In response the Belgian Minister for Energy and the Environment, Marie-Christine Marghem accused Dieschbourg of a “campaign of disinformation”.

“Distributing a map with these supposed sites to the Luxembourg population or talking about possible water pollution is nothing less than a harmful disinformation campaign,” said Marghem.

Where will nuclear waste be stored in the future?

Francisco Seco/AP
An abandoned car in the town of Chernobyl, UkraineFrancisco Seco/AP

Russian soldiers taking Chernobyl Nuclear plant by force during their invasion of Ukraine brought the dangers of unsafe nuclear waste to the forefront of the public imagination.

Most operational-storage facilities for nuclear waste are at surface level, with the UK, France, and Spain all making use of these short-term solutions.

However, the consensus for the future is that nuclear waste is best stored in a geological disposal facility (GDF) deep beneath our feet.
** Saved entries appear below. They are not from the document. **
/-! What `updIn` leaves. -/

@[simp] theorem Dev.updIn_time (f : Integrity → Integrity) : (d.updIn f).time = d.time := rfl
@[simp] theorem Dev.updIn_stage (f : Integrity → Integrity) : (d.updIn f).stage = d.stage := rfl
@[simp] theorem Dev.updIn_failCause (f : Integrity → Integrity) : (d.updIn f).failCause = d.failCause := rfl
@[simp] theorem Dev.updIn_deviceId (f : Integrity → Integrity) : (d.updIn f).deviceId = d.deviceId := rfl
@[simp] theorem Dev.updIn_deviceFatal (f : Integrity → Integrity) : (d.updIn f).deviceFatal = d.deviceFatal := rfl
@[simp] theorem Dev.updIn_halted (f : Integrity → Integrity) : (d.updIn f).halted = d.halted := rfl
@[simp] theorem Dev.updIn_faultN (f : Integrity → Integrity) : (d.updIn f).faultN = d.faultN := rfl
@[simp] theorem Dev.updIn_enabledGroups (f : Integrity → Integrity) : (d.updIn f).enabledGroups = d.enabledGroups := rfl
@[simp] theorem Dev.updIn_clockCfg (f : Integrity → Integrity) : (d.updIn f).clockCfg = d.clockCfg := rfl
@[simp] theorem Dev.updIn_clockTotals (f : Integrity → Integrity) : (d.updIn f).clockTotals = d.clockTotals := rfl
@[simp] theorem Dev.updIn_tileTotals (f : Integrity → Integrity) : (d.updIn f).tileTotals = d.tileTotals := rfl
@[simp] theorem Dev.updIn_opTotals (f : Integrity → Integrity) : (d.updIn f).opTotals = d.opTotals := rfl
@[simp] theorem Dev.updIn_select (f : Integrity → Integrity) : (d.updIn f).select = d.select := rfl
@[simp] theorem Dev.updIn_log (f : Integrity → Integrity) : (d.updIn f).log = d.log := rfl
@[simp] theorem Dev.updIn_dump (f : Integrity → Integrity) : (d.updIn f).dump = d.dump := rfl
@[simp] theorem Dev.updIn_gasp (f : Integrity → Integrity) : (d.updIn f).gasp = d.gasp := rfl
@[simp] theorem Dev.updIn_tiles (f : Integrity → Integrity) : (d.updIn f).tiles = d.tiles := rfl
@[simp] theorem Dev.updIn_crossings (f : Integrity → Integrity) : (d.updIn f).crossings = d.crossings := rfl
@[simp] theorem Dev.updIn_parts (f : Integrity → Integrity) : (d.updIn f).parts = d.parts := rfl
@[simp] theorem Dev.updIn_mem (f : Integrity → Integrity) : (d.updIn f).mem = d.mem := rfl
@[simp] theorem Dev.updIn_lost (f : Integrity → Integrity) : (d.updIn f).lost = d.lost := rfl
@[simp] theorem Dev.updIn_faults (f : Integrity → Integrity) : (d.updIn f).faults = d.faults := rfl
@[simp] theorem Dev.updIn_channels (f : Integrity → Integrity) : (d.updIn f).channels = d.channels := rfl
@[simp] theorem Dev.updIn_cp (f : Integrity → Integrity) : (d.updIn f).cp = d.cp := rfl
@[simp] theorem Dev.updIn_plannedLandings (f : Integrity → Integrity) : (d.updIn f).plannedLandings = d.plannedLandings := rfl
@[simp] theorem Dev.updIn_scrubs (f : Integrity → Integrity) : (d.updIn f).scrubs = d.scrubs := rfl
@[simp] theorem Dev.updIn_accessSeq (f : Integrity → Integrity) : (d.updIn f).accessSeq = d.accessSeq := rfl
@[simp] theorem Dev.updIn_memTotals (f : Integrity → Integrity) : (d.updIn f).memTotals = d.memTotals := rfl
@[simp] theorem Dev.updIn_links (f : Integrity → Integrity) : (d.updIn f).links = d.links := rfl
@[simp] theorem Dev.updIn_router (f : Integrity → Integrity) : (d.updIn f).router = d.router := rfl
@[simp] theorem Dev.updIn_noticesIn (f : Integrity → Integrity) : (d.updIn f).noticesIn = d.noticesIn := rfl
@[simp] theorem Dev.updIn_sync (f : Integrity → Integrity) : (d.updIn f).sync = d.sync := rfl
@[simp] theorem Dev.updIn_fns (f : Integrity → Integrity) : (d.updIn f).fns = d.fns := rfl
@[simp] theorem Dev.updIn_commands (f : Integrity → Integrity) : (d.updIn f).commands = d.commands := rfl
@[simp] theorem Dev.updIn_hostTotals (f : Integrity → Integrity) : (d.updIn f).hostTotals = d.hostTotals := rfl
@[simp] theorem Dev.updIn_pcie (f : Integrity → Integrity) : (d.updIn f).pcie = d.pcie := rfl
@[simp] theorem Dev.updIn_hostMem (f : Integrity → Integrity) : (d.updIn f).hostMem = d.hostMem := rfl
@[simp] theorem Dev.updIn_weightTotals (f : Integrity → Integrity) : (d.updIn f).weightTotals = d.weightTotals := rfl
@[simp] theorem Dev.updIn_serveTotals (f : Integrity → Integrity) : (d.updIn f).serveTotals = d.serveTotals := rfl
@[simp] theorem Dev.updIn_power (f : Integrity → Integrity) : (d.updIn f).power = d.power := rfl
@[simp] theorem Dev.updIn_fuses (f : Integrity → Integrity) : (d.updIn f).fuses = d.fuses := rfl
@[simp] theorem Dev.updIn_mgmt (f : Integrity → Integrity) : (d.updIn f).mgmt = d.mgmt := rfl
@[simp] theorem Dev.updIn_boot (f : Integrity → Integrity) : (d.updIn f).boot = d.boot := rfl
@[simp] theorem Dev.updIn_capGib (f : Integrity → Integrity) : (d.updIn f).capGib = d.capGib := rfl
@[simp] theorem Dev.updIn_fusing (f : Integrity → Integrity) : (d.updIn f).fusing = d.fusing := rfl
@[simp] theorem Dev.updIn_grade (f : Integrity → Integrity) : (d.updIn f).grade = d.grade := rfl
@[simp] theorem Dev.updIn_fwVersion (f : Integrity → Integrity) : (d.updIn f).fwVersion = d.fwVersion := rfl
@[simp] theorem Dev.updIn_fwRunning (f : Integrity → Integrity) : (d.updIn f).fwRunning = d.fwRunning := rfl
@[simp] theorem Dev.updIn_free (f : Integrity → Integrity) : (d.updIn f).free = d.free := rfl
@[simp] theorem Dev.updIn_readData (f : Integrity → Integrity) : (d.updIn f).readData = d.readData := rfl
@[simp] theorem Dev.updIn_tile_at (f : Integrity → Integrity) (i : Nat) : (d.updIn f).tile i = d.tile i := rfl
@[simp] theorem Dev.updIn_part_at (f : Integrity → Integrity) (i : Nat) : (d.updIn f).part i = d.part i := rfl
@[simp] theorem Dev.updIn_channel_at (f : Integrity → Integrity) (i : Nat) : (d.updIn f).channel i = d.channel i := rfl
@[simp] theorem Dev.updIn_link_at (f : Integrity → Integrity) (i : Nat) : (d.updIn f).link i = d.link i := rfl
@[simp] theorem Dev.updIn_fn_at (f : Integrity → Integrity) (i : Nat) : (d.updIn f).fn i = d.fn i := rfl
Here in a space 700 - 1000 metres underground, spent reactors will be safely treated and sealed into rock structures with cement, leaving them to decay over hundreds of thousands of years.

Previous mooted suggestions of sending waste to space or burying it beneath the ocean floor have been abandoned, but there is an ongoing issue of how to warn future generations of the dangers of waste sites.
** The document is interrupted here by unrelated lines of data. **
-- ==== Sys2Proof/Tests/Slice0.lean ====
section
/-!
SUPPORT. Tests: well-formedness, the spec's worked examples, and for each statement that has hypotheses a state that meets them.
-/
namespace Sys2Proof.Tests
set_option Elab.async false
open Sys2Proof.Machine

/-! ### States to test on -/

/-- A state with nothing waiting. -/
def at_ (d : Dev) : State := { dev := d, otp := Fuses.shipped, pending := [] }

/-- A device that is ready: firmware runs, every group enabled, all functions present with ring 0 enabled. -/
def ready : Dev :=
  let fn : HostFn := { HostFn.reset with
    busMaster := true, proto := 0x0100, bulkSize := [2 ^ 24, 2 ^ 24]
    rings := List.replicate 4 { Ring.reset with enable := true, tail := 64 } }
  { Dev.fresh Fuses.shipped with
    stage := 8, fwRunning := true, enabledGroups := 2 ^ 84 - 1, deviceId := 7, capGib := 16
    time := { Timebase.reset with bc := 4096, sync := 2 }, pcie := ⟨true, false, 16⟩, fns := [(0, fn), (1, fn)] }

/-- A plan of one step of two stints, which sends nothing. -/
def plan1 : Plan :=
  { header := ⟨0x31504456, 1, 0, 4096, 1, 128, 0, 1, 0, 8, 4, 100, 16, 12, false, true, 1, 64⟩
    groups := 1, hbmMask := 1, capMask := 0, steps := [⟨1, true, false, false, 2, 0, 0, 0⟩], loopStart := 0
    stints := [⟨16, false, 0⟩, ⟨16, false, 0⟩], swapSets := [], links := [], transfers := [], hash := [], patchDigest := [], hmin := 0 }

/-- Partition 0 with group 0, HBM channel 0 and fence tag 5, stopped. -/
def part1 : Part := { Part.reset with groups := 1, hbm := 1, fenceTag := 5 }

/-- The same running a plan. -/
def part2 : Part := { part1 with
  time := { PartTime.reset with mode := .running, pbc := 100, offset := 3996 }
  plan := { PlanState.reset with state := 3, plan := some plan1, stepBegan := 90, stintStart := 90 } }

/-- A ready device with one partition. -/
def with1 (p : Part) : Dev := { ready with parts := [(0, p)] }

/-- A ready device with a running partition and tile 0 as given. -/
def running (x : Tile) : Dev := { with1 part2 with tiles := [(0, x)] }

/-- A tile whose core executes, in a period of its own. -/
def tile1 : Tile := { Tile.reset with
  core := { Core.reset with state := .running, spare := true, s := (List.range 16).map (BitVec.ofNat 32) } }

/-- A descriptor: operation and form, the words of its header, tensors A, B, C and D, PARAM (Tables TO-1, TO-2). -/
def descriptor (op form codes : Nat) (a b c d : Nat) (param : Bytes) : Bytes :=
  leBytes 8 (op + 2 ^ 8 * form + 2 ^ 12 * codes) ++ zeros 24 ++ leBytes 12 a ++ leBytes 12 b ++ leBytes 12 c ++ leBytes 12 d
    ++ padTo 32 param ++ zeros 16

/-- A tensor field. -/
def tensor (base stride rows cols : Nat) : Nat := base + 2 ^ 14 * stride + 2 ^ 28 * rows + 2 ^ 44 * cols

/-! ### Well-formedness -/

theorem test_wf_br : (Instr.br 0 .always 8191).wellFormed = true := by decide
theorem test_illformed_br : (Instr.br 0 .always 8192).wellFormed = false := by decide
theorem test_illformed_brP : (Instr.brP 0 .always 0 false 8192).wellFormed = false := by decide
theorem test_illformed_brK : (Instr.brK 0 .always 0 8192).wellFormed = false := by decide
theorem test_illformed_call : (Instr.call 0 .always 8192).wellFormed = false := by decide
theorem test_illformed_dbnz : (Instr.dbnz 0 .always 0 8192).wellFormed = false := by decide
theorem test_illformed_issue : (Instr.issue 0 .always .mv 0 [(0, 0), (1, 1), (2, 2)] (.imm 0)).wellFormed = false := by decide
theorem test_illformed_lossOfLock : (Instr.lossOfLock 0 [1, 2, 3]).wellFormed = false := by decide
theorem test_illformed_trainingFrame : (Instr.trainingFrame 0 [] ⟨0, 0, []⟩).wellFormed = false := by decide
theorem test_illformed_flitReceive : (Instr.flitReceive 0 0 [] false []).wellFormed = false := by decide
theorem test_illformed_sqDoorbell : (Instr.sqDoorbell 0 9 (List.replicate 9 [])).wellFormed = false := by decide
theorem test_illformed_register : (Instr.registerWrite (.register 0 0x100000 0)).wellFormed = false := by decide
theorem test_illformed_mailbox : (Instr.registerWrite (.mailbox 0 4095 [0, 0])).wellFormed = false := by decide
theorem test_illformed_entry : (Instr.registerWrite (.entry .board 0x2010 256 0 [])).wellFormed = false := by decide
theorem test_illformed_oap : (Instr.oapRead (.port [] false [])).wellFormed = false := by decide
theorem test_illformed_oapWrite : (Instr.oapWrite (.port [] false [])).wellFormed = false := by decide
theorem test_illformed_oapDiscover : (Instr.oapDiscover (.port [] false [])).wellFormed = false := by decide

/-! ### The control core -/

/-- A ready device whose tile 0 executes. -/
def core1 : State := at_ (running tile1)

/-- What the statements about instructions ask of a state: the core is at its instruction, and its guard holds. -/
theorem wit_fetches : core1.dev.fetches (0 : Fin 672) ∧ Guard.always.holds (core1.dev.coreAt (0 : Fin 672)) = true
    ∧ core1.dev.inPeriod (0 : Fin 672) := by
  unfold Dev.fetches Dev.inPeriod; decide +kernel
theorem wit_ScalarResults : core1.dev.fetches (0 : Fin 672) ∧ Guard.always.holds (core1.dev.coreAt (0 : Fin 672)) = true :=
  ⟨wit_fetches.1, wit_fetches.2.1⟩
theorem wit_PredicateResults : core1.dev.fetches (0 : Fin 672) ∧ Guard.always.holds (core1.dev.coreAt (0 : Fin 672)) = true :=
  ⟨wit_fetches.1, wit_fetches.2.1⟩
theorem wit_CounterAndSystemResults : core1.dev.fetches (0 : Fin 672) ∧ Guard.always.holds (core1.dev.coreAt (0 : Fin 672)) = true
    ∧ (core1.dev.atPeriod (0 : Fin 672)).partOfTile (0 : Fin 672) = some 0 ∧ (7 : Fin 16).val < 8 :=
  ⟨wit_fetches.1, wit_fetches.2.1, by decide +kernel⟩
theorem wit_BranchResults : core1.dev.fetches (0 : Fin 672) ∧ Guard.always.holds (core1.dev.coreAt (0 : Fin 672)) = true
    ∧ 8191 < 8192 ∧ (core1.dev.coreAt (0 : Fin 672)).stack.length < 8 := ⟨wit_fetches.1, wit_fetches.2.1, by decide +kernel⟩
theorem wit_BranchResults_ret :
    let s := at_ (running { tile1 with core := { tile1.core with stack := [3] } })
    s.dev.fetches (0 : Fin 672) ∧ Guard.always.holds (s.dev.coreAt (0 : Fin 672)) = true
      ∧ (s.dev.coreAt (0 : Fin 672)).stack = 3 :: [] := by unfold Dev.fetches; decide +kernel
theorem wit_GuardFalseSkips : untimedOf (.ret 0 (.when 0)) = some (0, .when 0) ∧ core1.dev.fetches (0 : Fin 672)
    ∧ (Guard.when 0).holds (core1.dev.coreAt (0 : Fin 672)) = false := ⟨rfl, wit_fetches.1, by decide +kernel⟩

/-- R248: an add wraps modulo 2^32 and the next instruction is the one after it. -/
theorem test_add_wraps : ∃ s', exec (.add 0 .always 0 1 (.imm (-2))) core1 = .next s'
    ∧ (s'.dev.tile 0).core.sreg 0 = 0xFFFFFFFF ∧ (s'.dev.tile 0).core.pc = 1 := by
  refine ⟨_, exec_add .., ?_⟩; decide +kernel
/-- R324: a word of zeros is illegal but at the first place of a bank that holds the single stint-end action. -/
theorem test_illegal : ∃ s', exec (.add 0 .always 0 1 (.imm 1))
      (at_ (running { tile1 with core := { tile1.core with pc := 1 } })) = .next s'
    ∧ (s'.dev.tile 0).core.state = .faulted ∧ (s'.dev.tile 0).core.faultCause = 1 := by
  refine ⟨_, exec_add .., ?_⟩; decide +kernel
/-- A state as UntimedFrame asks for, and its next state runs on. -/
theorem wit_UntimedFrame : untimedOf (.add 0 .always 0 1 (.imm 1)) = some (0, .always) ∧ core1.dev.fetches (0 : Fin 672)
    ∧ ∃ s', exec (.add 0 .always 0 1 (.imm 1)) core1 = .next s' ∧ (s'.dev.tile (0 : Fin 672)).core.state = .running := by
  refine ⟨rfl, wit_fetches.1, _, exec_add .., ?_⟩; decide +kernel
With no guarantee that today’s languages will be spoken or current iconography will be recognisable in thousands of years, it’s a risk that still-dangerous toxic waste could be accidentally opened up by curious archaeologists of the future.

In the 1980s the US government assembled the Human Interface Taskforce to work out how to prevent such a disastrous occurrence. One of their recommendations was to create fake myths and legends to ward off the curious.

Do communities want GDFs?

This toxic issue doesn’t just cause problems along borders, but often sees locals hotly contest proposals for GDFs near their communities by their own governments.
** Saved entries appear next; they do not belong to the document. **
-- ==== Sys2Proof/Machine/Bytes.lean ====
section
/-! DEFINITION. Byte strings and their big-endian values (spec/00_scope.md R9, R10; spec/20_memory.md R75, R76, R77). -/

namespace Sys2Proof.Machine

/-- `OS2IP(b)`: the integer whose big-endian base-256 digits are b (R10). -/
def os2ip (b : List Byte) : Nat := b.foldl (fun n x => 256 * n + x.toNat) 0

/-- `I2OSP(n, k)`: the k-byte big-endian string of n mod 256^k (R10). -/
def i2osp (n : Nat) : Nat → List Byte
  | 0 => []
  | k + 1 => i2osp (n / 256) k ++ [BitVec.ofNat 8 n]

/-- `byte(n)` (R10). -/
def byte (n : Nat) : List Byte := i2osp n 1

/-- `be16(n)` (R10). -/
def be16 (n : Nat) : List Byte := i2osp n 2

/-- `zeros(n)` (R10). -/
def zeros (n : Nat) : List Byte := List.replicate n 0

/-- `a XOR b`, bytewise (R10). -/
def xorBytes (a b : List Byte) : List Byte := List.zipWith (· ^^^ ·) a b

/-- The four bytes of a bus word, bits [31:24] first (R75). -/
def wordBytes (v : Word) : List Byte :=
  [v.extractLsb' 24 8, v.extractLsb' 16 8, v.extractLsb' 8 8, v.extractLsb' 0 8]

/-- The word whose big-endian bytes are b (R75). -/
def bytesWord (b : List Byte) : Word := BitVec.ofNat 32 (os2ip b)

/-- The lowest bit of word j of a field register, which is bits [255 − 32j : 224 − 32j] (R76). -/
def feWordShift (j : Fin 8) : Nat := 224 - 32 * j.val

/-- Word j of a field register's value, word 0 the most significant (R76). -/
def feWord (x : FieldWord) (j : Fin 8) : Word := x.extractLsb' (feWordShift j) 32

/-- A field register's value with word j replaced and the other 224 bits kept (R76). -/
def feSetWord (x : FieldWord) (j : Fin 8) (v : Word) : FieldWord :=
  (x &&& ~~~((BitVec.setWidth 256 (BitVec.allOnes 32)) <<< feWordShift j)) ||| (v.setWidth 256 <<< feWordShift j)

end Sys2Proof.Machine
end

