-- ==== Sys2Proof/Machine/Step.lean ====
section
/-! DEFINITION. One step of the machine: one event of the total order of spec/20_memory.md R84. -/

namespace Sys2Proof.Machine

/-- One step: the next event (R84). -/
def step (s : State) : Host.Outcome State Fault Refusal := nextEvent s

/-- s with the command word of the table's bits accepted, and the engine agent next: the engine fetches nothing (R31),
and a command reaches it as one CMD write (R42, R280), for which this stands (log entry 4). -/
def State.withFetchWord (s : State) (nbits w : Nat) : State := s.withCommand (BitVec.ofNat 32 (w % 2 ^ nbits))

end Sys2Proof.Machine
end

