/-- R161, and the hash calls that R322 derives from it: the expander returns exactly n bytes, with 1 + max(1,
ceil(n/32)) hash calls, a count that depends on n alone; and its byte i is byte i mod 32 of the block b_(i/32 + 1),
where b0, b1 and the later blocks are the hashes that R161 gives. -/
def Obligations.ExpanderLengthAndWork : Prop :=
  ∀ (msg dst : List Byte) (n : Nat),
    (expand msg dst n).length = n ∧ xmdHashCalls msg dst n = 1 + max 1 ((n + 31) / 32) ∧
    (dst.length ≤ 255 → n ≤ 8160 → ∃ (b0 : List Byte) (b : Nat → List Byte),
      b0 = sha256 (List.replicate 64 0 ++ msg ++ [BitVec.ofNat 8 (n / 256), BitVec.ofNat 8 n] ++ [0] ++ dst ++
        [BitVec.ofNat 8 dst.length]) ∧
      b 1 = sha256 (b0 ++ [1] ++ dst ++ [BitVec.ofNat 8 dst.length]) ∧
      (∀ i, 2 ≤ i → i ≤ (n + 31) / 32 →
        b i = sha256 (List.zipWith (· ^^^ ·) (b (i - 1)) b0 ++ [BitVec.ofNat 8 i] ++ dst ++
          [BitVec.ofNat 8 dst.length])) ∧
      ∀ i, i < n → ∃ x, (b (i / 32 + 1))[i % 32]? = some x ∧ (expand msg dst n)[i]? = some x)

/-- R210, and R211, which the spec marks as derived from it: the exact root (u·v³)^((p−3)/4)·u·v, isSquare as root²·v
= u, and what the two mean, with χ(a) = a^((p−1)/2). -/
def Obligations.SqrtRatioMeaning : Prop :=
  ∀ u v : Nat, u < Config.p → v < Config.p →
    (sqrtRatio u v).1 = (u * v ^ 3) ^ ((Config.p - 3) / 4) * u * v % Config.p ∧
    ((sqrtRatio u v).2 = true ↔ (sqrtRatio u v).1 ^ 2 * v % Config.p = u) ∧
    (u ≠ 0 → v ≠ 0 →
      fmul (fsqr (sqrtRatio u v).1) v = fmul u (fpow (fmul u v) ((Config.p - 1) / 2)) ∧
      ((sqrtRatio u v).2 = true ↔ ∃ x, fmul (fsqr x) v = u) ∧
      ((sqrtRatio u v).2 = true → fmul (fsqr (sqrtRatio u v).1) v = u) ∧
      ((sqrtRatio u v).2 = false → fmul (fsqr (sqrtRatio u v).1) v = fneg u)) ∧
    (u = 0 → sqrtRatio u v = (0, true))

/-- R212, a decision whose values the spec marks as derived from R210: SQRTR with v = 0 computes the formula: root 0,
and isSquare exactly where u = 0. No error is raised. -/
def Obligations.SqrtRatioOfZeroDenominator : Prop :=
  (∀ u < Config.p, sqrtRatio u 0 = (0, u == 0)) ∧
  (∀ (rd ru rv : FieldReg) (s : State), s.feVal ru < Config.p → s.feVal rv = 0 →
    ∃ t, exec (.sqrtr rd ru rv) s = .next t ∧ t.errCode = 0 ∧ t.feVal rd = 0 ∧ t.qr = (s.feVal ru == 0))

/-- R214's derived corner case: SQRTR with ru = rv gives root 1 for u ≠ 0 and root 0 for u = 0, with QR = 1. -/
def Obligations.SqrtrOfEqualOperands : Prop :=
  ∀ (rd r : FieldReg) (s : State), s.feVal r < Config.p →
    ∃ t, exec (.sqrtr rd r r) s = .next t ∧ t.qr = true ∧ t.errCode = 0 ∧
      t.feVal rd = if s.feVal r = 0 then 0 else 1

/-- R236 and R233, which the spec marks as derived from R230: every canonical u maps to an affine point of the curve
whose y has the sign of u, and p − u to the point with the same x and y negated. -/
def Obligations.MapIsTotalAndOnTheCurve : Prop :=
  (∀ u < Config.p,
    (sswu u).x < Config.p ∧ (sswu u).y < Config.p ∧
    fsqr (sswu u).y =
      fadd (fadd (fcube (sswu u).x) (fmul Config.curveA (sswu u).x)) Config.curveB ∧
    sgn0 (sswu u).y = sgn0 u ∧ (sswu u).y ≠ 0) ∧
  (∀ u < Config.p, u ≠ 0 →
    (sswu (Config.p - u)).x = (sswu u).x ∧ (sswu (Config.p - u)).y = Config.p - (sswu u).y)

/-- R231 to R234, which the spec marks as derived from R230: which point MAP writes. With x1 the affine first
candidate, (−B/A)·(1 + 1/t1), or B/(Z·A) where t1 = 0, QR is 1 exactly where g(x1) is a square; x is x1 there and
Z·u²·x1 elsewhere; and y is the root of g(x) that has the sign of u, the one such number below p. -/
def Obligations.MapTakesTheFirstSquareCandidate : Prop :=
  ∀ (rx ry ru : FieldReg) (s : State), rx ≠ ry → s.feVal ru < Config.p →
    ∃ t, exec (.map rx ry ru) s = .next t ∧
      (t.qr = true ↔ ∃ y : Nat, y * y % Config.p = curveG (firstCandidate (s.feVal ru))) ∧
      t.feVal rx =
        (if t.qr then firstCandidate (s.feVal ru)
          else fmul (fmul Config.curveZ (fsqr (s.feVal ru))) (firstCandidate (s.feVal ru))) ∧
      (∀ y < Config.p, t.feVal ry = y ↔ (y * y % Config.p = curveG (t.feVal rx) ∧ y % 2 = s.feVal ru % 2))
In the UK the country’s first GDF (which will store the 20th century waste currently stored in Sellafield, Cumbria) has been marketed as a big infrastructure project which will bring jobs and prosperity, leading to a bidding war between several different remote locations.

However, residents are not so keen on the idea of playing host to a poisonous repository, with retirees in the Lincolnshire village of Theddlethorpe proving particularly vocal.


Meanwhile in the sleepy French village of Bure, clashes between protestors and police over a GDF deep inside the clay soil of the region have led to much concern over potential nuclear leakage.

Elsewhere the Nordic countries are approaching the issue with typical pragmatism and calm.

Finland is close to finishing Onkalo, the world’s first operational GDF in Olkiluoto, 200 kilometres from Helsinki on the country’s stormy west coast.

Sweden too has recently given the go-ahead for a GDF in Forsmark, Ӧsthammar where locals voted in favour of waste being stored within the billion-year-old granite the area sits on top of.

In both cases long running public consultations resulted in public consent for the projects.


Will we need more nuclear waste storage in the future?

The war in Ukraine has focused minds in Europe on energy security and weaning the continent off Russian fossil fuels. But even before that the need to be carbon-neutral by 2050 meant nuclear power was on the menu.

UK Prime Minister Boris Johnson has pledged to build eight new reactors in the next 20 years to meet a quarter of the country’s energy needs.

Engine manufacturer Rolls-Royce have also been engaged to make the world’s first Small Modular Reactors which are easier to store and use.

Meanwhile Emmanuel Macron has pledged to build 14 new European Pressurised Reactors to power the French Republic by 2050 and aid their path to carbon neutrality. And Germany is reconsidering its ban on nuclear energy following the disaster at Fukushima, Japan in 2011.

To prevent nuclear waste piling up in surface-level facilities and prolonged usage of fossil fuels leading to disastrous climate change, a solution must be found. Can we swerve the diplomatic tensions and local protests before it’s too late?